• Problem description
Examine each line of the data. Copy the line if it includes the word "flattened".

····················

-- ==== Sys2Proof/Machine/Cells.lean ====
section
/-!
DEFINITION. Sys2Proof/Machine/Cells.lean: sparse data by key in ONE canonical form (keys strictly rising, no entry equal
to what an unlisted key reads as), for memories, register words and token counts.
-/
namespace Sys2Proof.Machine

/-- Sparse data: key and value, keys strictly rising. -/
abbrev Cells (α : Type) := List (Nat × α)

/-- The value at key k; `d` says what an unlisted key reads as. -/
def cellGet {α : Type} (d : Nat → α) : Cells α → Nat → α
  | [], k => d k
  | (a, v) :: t, k => if a = k then v else if k < a then d k else cellGet d t k

/-- Put v at key k in a list of rising keys, in front of the first key above k. -/
def cellInsert {α : Type} (k : Nat) (v : α) : Cells α → Cells α
  | [] => [(k, v)]
  | (a, w) :: t => if a < k then (a, w) :: cellInsert k v t else if a = k then (k, v) :: t else (k, v) :: (a, w) :: t

/-- Remove key k from a list of rising keys. -/
def cellErase {α : Type} (k : Nat) : Cells α → Cells α
  | [] => []
  | (a, w) :: t => if a < k then (a, w) :: cellErase k t else if a = k then t else (a, w) :: t

/-- Write v at key k: the value an unlisted key reads as removes the entry. -/
def cellSet {α : Type} [DecidableEq α] (d : Nat → α) (c : Cells α) (k : Nat) (v : α) : Cells α :=
  if v = d k then cellErase k c else cellInsert k v c

/-- The canonical form: every key above `lo` (none: no bound), rising, no entry equal to its default. -/
def cellWfFrom {α : Type} [DecidableEq α] (d : Nat → α) : Option Nat → Cells α → Bool
  | _, [] => true
  | lo, (a, v) :: t => (match lo with | none => true | some b => decide (b < a)) && decide (v ≠ d a) && cellWfFrom d (some a) t

/-- The canonical form of sparse data. -/
def cellWf {α : Type} [DecidableEq α] (d : Nat → α) (c : Cells α) : Bool := cellWfFrom d none c

end Sys2Proof.Machine
end

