/-! MGT.LOG_STATUS: R431, Table 15.10. -/
def mgtLogStatusNewest : Fld := ⟨.mgtLogStatus, 0, 32, .ro, 0⟩
def mgtLogStatusHeld : Fld := ⟨.mgtLogStatus, 32, 13, .ro, 0⟩
def mgtLogStatusDropped : Fld := ⟨.mgtLogStatus, 45, 16, .ro, 0⟩
def mgtLogStatusWrapped : Fld := ⟨.mgtLogStatus, 61, 1, .ro, 0⟩

/-! MGT.LOG_SEL: R432, Table 15.11. -/
def mgtLogSelSeq : Fld := ⟨.mgtLogSel, 0, 32, .rw, 0⟩
def mgtLogSelLoaded : Fld := ⟨.mgtLogSel, 32, 1, .ro, 1⟩
def mgtLogSelAbsent : Fld := ⟨.mgtLogSel, 33, 1, .ro, 1⟩

/-! MGT.LOG_E0: R432, Table 15.12. -/
def mgtLogE0Seq : Fld := ⟨.mgtLogE0, 0, 32, .ro, 0⟩
def mgtLogE0Code : Fld := ⟨.mgtLogE0, 32, 16, .ro, 0⟩
def mgtLogE0Repeat : Fld := ⟨.mgtLogE0, 48, 16, .ro, 0⟩

/-! MGT.LOG_E1: R432, Table 15.12. -/
def mgtLogE1Time : Fld := ⟨.mgtLogE1, 0, 56, .ro, 0⟩

/-! MGT.LOG_E2: R432, Table 15.12. -/
def mgtLogE2Block : Fld := ⟨.mgtLogE2, 0, 4, .ro, 0⟩
def mgtLogE2Unit : Fld := ⟨.mgtLogE2, 4, 7, .ro, 0⟩
def mgtLogE2Side : Fld := ⟨.mgtLogE2, 11, 2, .ro, 0⟩
def mgtLogE2StepLo : Fld := ⟨.mgtLogE2, 13, 16, .ro, 0⟩

/-! MGT.LOG_E3: R432, Table 15.12. -/
def mgtLogE3Arg : Fld := ⟨.mgtLogE3, 0, 64, .ro, 0⟩

/-! MGT.CPERR: R434, Table 15.14. -/
def mgtCperrUnmapped : Fld := ⟨.mgtCperr, 0, 16, .ro, 0⟩
def mgtCperrLocked : Fld := ⟨.mgtCperr, 16, 16, .ro, 0⟩
def mgtCperrState : Fld := ⟨.mgtCperr, 32, 16, .ro, 0⟩

/-! MGT.ERRSUM: R435, Table 15.15. -/
def mgtErrsumCorr : Fld := ⟨.mgtErrsum, 0, 32, .ro, 0⟩
def mgtErrsumUncorr : Fld := ⟨.mgtErrsum, 32, 32, .ro, 0⟩

/-! MGT.PWR_TOTAL: R436, Table 15.16. -/
def mgtPwrTotalAvg : Fld := ⟨.mgtPwrTotal, 0, 13, .ro, 0⟩
def mgtPwrTotalPeak : Fld := ⟨.mgtPwrTotal, 13, 13, .ro, 0⟩
def mgtPwrTotalEnergy : Fld := ⟨.mgtPwrTotal, 26, 38, .ro, 0⟩

/-! MGT.CTRL: R437, Table 15.18. -/
def mgtCtrlClrCperr : Fld := ⟨.mgtCtrl, 0, 1, .wo, 0⟩
def mgtCtrlClrErrsum : Fld := ⟨.mgtCtrl, 1, 1, .wo, 0⟩
def mgtCtrlClrPeak : Fld := ⟨.mgtCtrl, 2, 1, .wo, 0⟩

/-! MGT.TEMP: R436, Table 15.17. -/
def mgtTempTemp : Fld := ⟨.mgtTemp, 0, 10, .ro, 0⟩
def mgtTempMax : Fld := ⟨.mgtTemp, 10, 10, .ro, 0⟩
def mgtTempPresent : Fld := ⟨.mgtTemp, 20, 1, .ro, 0⟩

/-! MGT.CLPWR: R436, Table 15.16. -/
def mgtClpwrAvg : Fld := ⟨.mgtClpwr, 0, 10, .ro, 0⟩
def mgtClpwrPeak : Fld := ⟨.mgtClpwr, 10, 10, .ro, 0⟩
def mgtClpwrEnergy : Fld := ⟨.mgtClpwr, 20, 44, .ro, 0⟩
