/-- ORIGIN of a copy; along dimension 0 of groups, in groups, rounded down (R135). -/
def moveOrigin (m : MoveArgs) (groups : Bool) : List Int :=
  (List.range 5).map fun d => let o := m.origin.getD d 0; if groups && d == 0 then o / 256 else o

/-- The elements of a copy in source memory order (R137, R138). -/
def State.copyItems (s : State) (m : MoveArgs) : List Item :=
  let e := m.src.elem
  let g := e.groups
  let o := moveOrigin m g
  (positions (m.src.order g) (m.src.space5 g)).filterMap fun p =>
    let i := (List.range 5).map fun d => (p.getD d 0 : Int) + o.getD d 0
    if inExt (m.dst.space5 g) i then
      let q := i.map Int.toNat
      some ⟨p, q, s.whereIs m.src e p, s.whereIs m.dst (s.dstElem m) q, 0, false⟩
    else none

/-- The padding positions of a copy that are written, in destination memory order (R140). -/
def copyPads (m : MoveArgs) : List (List Nat) :=
  let g := m.src.elem.groups
  let o := moveOrigin m g
  let se := m.src.space5 g
  (positions (m.dst.order g) (m.dst.space5 g)).filter fun i =>
    let q := (List.range 5).map fun d => (i.getD d 0 : Int) - o.getD d 0
    !inExt se q &&
      (List.range 5).all fun d =>
        let x := q.getD d 0
        !((decide (x < 0) && m.dst.padSuppress.testBit (2 * d)) ||
          (decide ((se.getD d 1 : Int) ≤ x) && m.dst.padSuppress.testBit (2 * d + 1)))

/-- An element that another engine has sent. -/
def gotBytes (m : MoveArgs) (d : Nat) (pos : List Nat) : Option (List Byte × Bool) :=
  (m.got.find? fun g => g.1 == d && g.2.1 == pos).map fun g => g.2.2

/-- The position of X[j] in the index tensor, flattened row-major (R142); a j beyond its elements goes on along dimension 4 (log entry
130). -/
def indexPos (m : MoveArgs) (j : Nat) : List Nat := unrank rowMajor (m.idx.ext.set 4 (j + 1)) j

/-- The element of an index tensor. -/
def indexElem : Elem := ⟨fmtI32C, 1, false, false, 4⟩

/-- X[j] with its poison: the index tensor flattened, dimension 0 fastest, as 32-bit two's complement (R142). -/
def State.indexAt (s : State) (m : MoveArgs) (j : Nat) : Int × Bool :=
  match s.whereIs m.idx indexElem (indexPos m j) with
  | .here l => let (b, p) := s.readLocs l; (signed 32 (bytesLE b), p)
  | .away _ => match gotBytes m m.idxNo (indexPos m j) with | some (b, p) => (signed 32 (bytesLE b), p) | none => (-1, true)

/-- The indexed descriptor's extent along GDIM (R143); groups are those of the source's format, which R137 gives the move (DESIGN CHOICE, log
entry 150). -/
def indexBound (m : MoveArgs) : Nat :=
  let d := if m.kind = 1 then m.src else m.dst
  (d.space5 m.src.elem.groups).getD m.gdim 0

/-- Whether an index is valid (R143). -/
def indexOk (m : MoveArgs) (x : Int) : Bool := decide (0 ≤ x) && decide (x < indexBound m)

/-- The elements of a gather, in destination memory order; dropped ones are padding (R142, R143). -/
def State.gatherItems (s : State) (m : MoveArgs) : List Item × List (List Nat) × List Nat :=
  let e := m.src.elem
  let g := e.groups
  (positions (m.dst.order g) (m.dst.space5 g)).foldr (fun i acc =>
    let j := i.getD m.gdim 0
    let (x, bad) := s.indexAt m j
    if indexOk m x then
      let p := i.set m.gdim x.toNat
      (⟨p, i, s.whereIs m.src e p, s.whereIs m.dst (s.dstElem m) i, j, bad⟩ :: acc.1, acc.2)
    else (acc.1, i :: acc.2.1, if acc.2.2.contains j then acc.2.2 else j :: acc.2.2)) ([], [], [])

····················

• Exercise result
/-- The position of X[j] in the index tensor, flattened row-major (R142); a j beyond its elements goes on along dimension 4 (log entry
/-- X[j] with its poison: the index tensor flattened, dimension 0 fastest, as 32-bit two's complement (R142). -/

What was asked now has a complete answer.